Examples of valid server names are:

  • matrix.org
  • matrix.org:8888
  • 1.2.3.4 (IPv4 literal)
  • 1.2.3.4:1234 (IPv4 literal with explicit port)
  • [1234:5678::abcd] (IPv6 literal)
  • [1234:5678::abcd]:5678 (IPv6 literal with explicit port)

Room Versions

Room versions are used to change properties of rooms that may not be compatible with other servers. For example, changing the rules for event authorization would cause older servers to potentially end up in a split-brain situation due to them not understanding the new rules.

A room version is defined as a string of characters which MUST NOT exceed 32 codepoints in length. Room versions MUST NOT be empty and SHOULD contain only the characters a-z, 0-9, ., and -.

Room versions are not intended to be parsed and should be treated as opaque identifiers. Room versions consisting only of the characters 0-9 and . are reserved for future versions of the Matrix protocol.

The complete grammar for a legal room version is:

room_version = 1*room_version_char
room_version_char = DIGIT
                  / %x61-7A         ; a-z
                  / "-" / "."

Examples of valid room versions are:

  • 1 (would be reserved by the Matrix protocol)
  • 1.2 (would be reserved by the Matrix protocol)
  • 1.2-beta
  • com.example.version

Common Identifier Format

The Matrix protocol uses a common format to assign unique identifiers to a number of entities, including users, events and rooms. Each identifier takes the form:

&localpart:domain

where & represents a 'sigil' character; domain is the server name of the homeserver which allocated the identifier, and localpart is an identifier allocated by that homeserver.

The sigil characters are as follows:

  • @: User ID
  • !: Room ID
  • $: Event ID
  • +: Group ID
  • #: Room alias

The precise grammar defining the allowable format of an identifier depends on the type of identifier.

User Identifiers

Users within Matrix are uniquely identified by their Matrix user ID. The user ID is namespaced to the homeserver which allocated the account and has the form:

@localpart:domain

The localpart of a user ID is an opaque identifier for that user. It MUST NOT be empty, and MUST contain only the characters a-z, 0-9, ., _, =, -, and /.

The domain of a user ID is the server name of the homeserver which allocated the account.

The length of a user ID, including the @ sigil and the domain, MUST NOT exceed 255 characters.

The complete grammar for a legal user ID is:

user_id = "@" user_id_localpart ":" server_name
user_id_localpart = 1*user_id_char
user_id_char = DIGIT
             / %x61-7A                   ; a-z
             / "-" / "." / "=" / "_" / "/"

Rationale

A number of factors were considered when defining the allowable characters for a user ID.

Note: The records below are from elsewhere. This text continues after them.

/-- 30_encoding.md R56: the wiring of the deserializer. After a cycle, each accumulator X holds what a stand-alone
accumulator of X's capacity and registers holds after the ACC_CTRL word
`{rst, in_valid AND NOT rst AND (tag == Awaiting<X>), in_byte}`. -/
def Obligations.DeserializerIsThreeWiredAccumulators : Prop :=
  ∀ (s t : State) (l : Line) (rest : List CycleInput), s.stimulus = .driven l :: rest → step s = .next t →
    ∀ X : Field, ∃ u,
      exec
        (decodeAccCtrl
          (ctrlWord (l.desCtrl.getLsbD 9)
            (l.desCtrl.getLsbD 8 && !l.desCtrl.getLsbD 9 && decide (s.des.tag = awaitingTag X))
            (l.desCtrl.extractLsb' 0 8)))
        { s with acc := accOf s.des X, params := { s.params with nAcc := capacityOf s.params X } } = .next u ∧
      accOf t.des X = u.acc

/-! ### Invariants and safety -/

/-- The reset state keeps the invariants. -/
def Obligations.ResetStateIsGood : Prop := State.reset.Inv

/-- 10_state.md R22, R28, R29, R19, 20_memory.md R38: every step keeps the invariants: the memory's canonical form inside the storage
space, `filled <= len <= N`, the per-tag table of complete and empty accumulators, and a legal tag. -/
def Obligations.StepKeepsTheInvariants : Prop :=
  ∀ s t : State, s.Inv → step s = .next t → t.Inv

/-- 30_encoding.md R64, R65, R68, 20_memory.md R44: in a state that keeps the invariants every line of input completes, whatever its
four words are: no word is illegal, nothing stalls, and no write falls outside the storage space. -/
def Obligations.EveryLineCompletesInAGoodState : Prop :=
  ∀ (s : State) (l : Line) (rest : List CycleInput), s.Inv → s.stimulus = .driven l :: rest → ∃ t, step s = .next t

/-- When an operation stops. RST, IDLE, RD and the accumulator's CLEAR, IDLE and RD complete in every state; ADV and
ACC.FEED complete in every state but one with a value byte to store and no cell left for it, which no state that
keeps the invariants is (20_memory.md R44). The fault there is the model's own (log entry 8). -/
def Obligations.OperationsStopOnlyForWantOfACell : Prop :=
  ∀ (i : Instr) (s : State),
    ((∃ t, exec i s = .next t) ∨
      (∃ b, i = .accFeed b ∧ s.acc.lenSet = true ∧ s.acc.filled ≠ s.acc.len.toNat ∧ s.params.nAcc.val ≤ s.acc.filled ∧
        exec i s = .fault (.noSuchCell s.acc.filled)) ∨
      (∃ b X, i = .adv b ∧ s.des.tag = awaitingTag X ∧ (accOf s.des X).lenSet = true ∧
        (accOf s.des X).filled ≠ (accOf s.des X).len.toNat ∧ (capacityOf s.params X).val ≤ (accOf s.des X).filled ∧
        exec i s = .fault (.noSuchCell (accOf s.des X).filled))) ∧
    (s.Inv → ∃ t, exec i s = .next t ∧ t.Inv)

/-- 10_state.md R37, 60_exceptions.md R111: the two instances share no state. What the deserializer does in a cycle depends on its
own registers, capacities and words alone, and the same of the stand-alone accumulator. That the machine holds one of
each is the model's choice (log entry 4). -/
def Obligations.InstancesShareNoState : Prop :=
  ∀ (s s' t t' : State) (l l' : Line) (rest rest' : List CycleInput),
    s.stimulus = .driven l :: rest → s'.stimulus = .driven l' :: rest' → step s = .next t → step s' = .next t' →
    (s.des = s'.des → (∀ X, capacityOf s.params X = capacityOf s'.params X) → l.desCtrl = l'.desCtrl →
      l.desRd = l'.desRd → t.des = t'.des ∧ t.desOut = t'.desOut) ∧
    (s.acc = s'.acc → s.params.nAcc = s'.params.nAcc → l.accCtrl = l'.accCtrl → l.accRd = l'.accRd →
      t.acc = t'.acc ∧ t.accOut = t'.accOut)

/-- 10_state.md R23: no output depends on the cells at and beyond `filled`. Two machines that agree on everything else
step alike: the same stop, or next states with the same outputs that again agree on everything but such cells. -/
def Obligations.CellsBeyondFilledAreUnobservable : Prop :=
  ∀ s s' : State, s.SameVisible s' →
    (∀ t, step s = .next t → ∃ t', step s' = .next t' ∧ t.SameVisible t') ∧
    (∀ f, step s = .fault f → step s' = .fault f) ∧
    (∀ r, step s = .refused r → step s' = .refused r)

/-! ### Runs -/

/-- 41_frame_deserializer.md R90 and R91: feed the lines of FRAME, with lengths within the capacities, to a deserializer in its
reset state, whatever the rest of the machine holds. After k of its `3 + La + Lb + Lc` bytes the tag is
AwaitingA up to k = La, AwaitingB up to 1 + La + Lb, AwaitingC before the last byte and Complete after it;
every byte but the last reports Continue and the last FrameComplete; and the fields hold the payloads. That the lines
drive the other block's ports quiet is the model's choice (log entry 19), and R90 says nothing of those ports. -/
def Obligations.ValidFrameReachesComplete : Prop :=
  ∀ (s : State) (as bs cs : List Byte) (rest : List CycleInput), s.des = State.reset.des →
    as.length ≤ s.params.nA.val → bs.length ≤ s.params.nB.val → cs.length ≤ s.params.nC.val →
    s.stimulus = asmInputs (advLines (frameBytes as bs cs)) ++ rest →
    (∀ k, k ≤ 3 + as.length + bs.length + cs.length →
      ∃ t, Sys2Proof.core.run k s = .next t ∧
        t.des.tag =
          (if k ≤ as.length then Tag.awaitingA
           else if k ≤ 1 + as.length + bs.length then .awaitingB
           else if k < 3 + as.length + bs.length + cs.length then .awaitingC
           else .complete) ∧
        (0 < k →
          t.desOut.sigValid = true ∧
          t.desOut.sig = (if k = 3 + as.length + bs.length + cs.length then 0b01#2 else 0b00#2))) ∧
    ∃ t, Sys2Proof.core.run (3 + as.length + bs.length + cs.length) s = .next t ∧ t.stimulus = rest ∧
      (t.des.accA.len.toNat = as.length ∧ t.des.accA.filled = as.length ∧
        ∀ (j : Nat) (h : j < as.length), readCell t.des.accA.storage j = as[j]) ∧
      (t.des.accB.len.toNat = bs.length ∧ t.des.accB.filled = bs.length ∧
        ∀ (j : Nat) (h : j < bs.length), readCell t.des.accB.storage j = bs[j]) ∧
      (t.des.accC.len.toNat = cs.length ∧ t.des.accC.filled = cs.length ∧
        ∀ (j : Nat) (h : j < cs.length), readCell t.des.accC.storage j = cs[j])

/-- 60_exceptions.md R105, 70_reset_and_hazards.md R117: the only way out of Complete or Error is RST. Over any number of
cycles without `rst`, whatever bytes are presented, the deserializer keeps every register. -/
def Obligations.OnlyRstLeavesATerminalState : Prop :=
  ∀ (k : Nat) (s t : State), s.des.tag = .complete ∨ s.des.tag = .error →
    (∀ l, CycleInput.driven l ∈ s.stimulus.take k → l.desCtrl.getLsbD 9 = false) →
    Sys2Proof.core.run k s = .next t → t.des = s.des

Firstly, we chose to exclude characters outside the basic US-ASCII character set. User IDs are primarily intended for use as an identifier at the protocol level, and their use as a human-readable handle is of secondary benefit. Furthermore, they are useful as a last-resort differentiator between users with similar display names. Allowing the full unicode character set would make very difficult for a human to distinguish two similar user IDs. The limited character set used has the advantage that even a user unfamiliar with the Latin alphabet should be able to distinguish similar user IDs manually, if somewhat laboriously.

We chose to disallow upper-case characters because we do not consider it valid to have two user IDs which differ only in case: indeed it should be possible to reach @user:matrix.org as @USER:matrix.org. However, user IDs are necessarily used in a number of situations which are inherently case-sensitive (notably in the state_key of m.room.member events). Forbidding upper-case characters (and requiring homeservers to downcase usernames when creating user IDs for new users) is a relatively simple way to ensure that @USER:matrix.org cannot refer to a different user to @user:matrix.org.

Finally, we decided to restrict the allowable punctuation to a very basic set to reduce the possibility of conflicts with special characters in various situations. For example, "*" is used as a wildcard in some APIs (notably the filter API), so it cannot be a legal user ID character.

The length restriction is derived from the limit on the length of the sender key on events; since the user ID appears in every event sent by the user, it is limited to ensure that the user ID does not dominate over the actual content of the events.

Matrix user IDs are sometimes informally referred to as MXIDs.

Historical User IDs

Older versions of this specification were more tolerant of the characters permitted in user ID localparts. There are currently active users whose user IDs do not conform to the permitted character set, and a number of rooms whose history includes events with a sender which does not conform. In order to handle these rooms successfully, clients and servers MUST accept user IDs with localparts from the expanded character set:

extended_user_id_char = %x21-39 / %x3B-7F  ; all ascii printing chars except :

Mapping from other character sets

In certain circumstances it will be desirable to map from a wider character set onto the limited character set allowed in a user ID localpart. Examples include a homeserver creating a user ID for a new user based on the username passed to /register, or a bridge mapping user ids from another protocol.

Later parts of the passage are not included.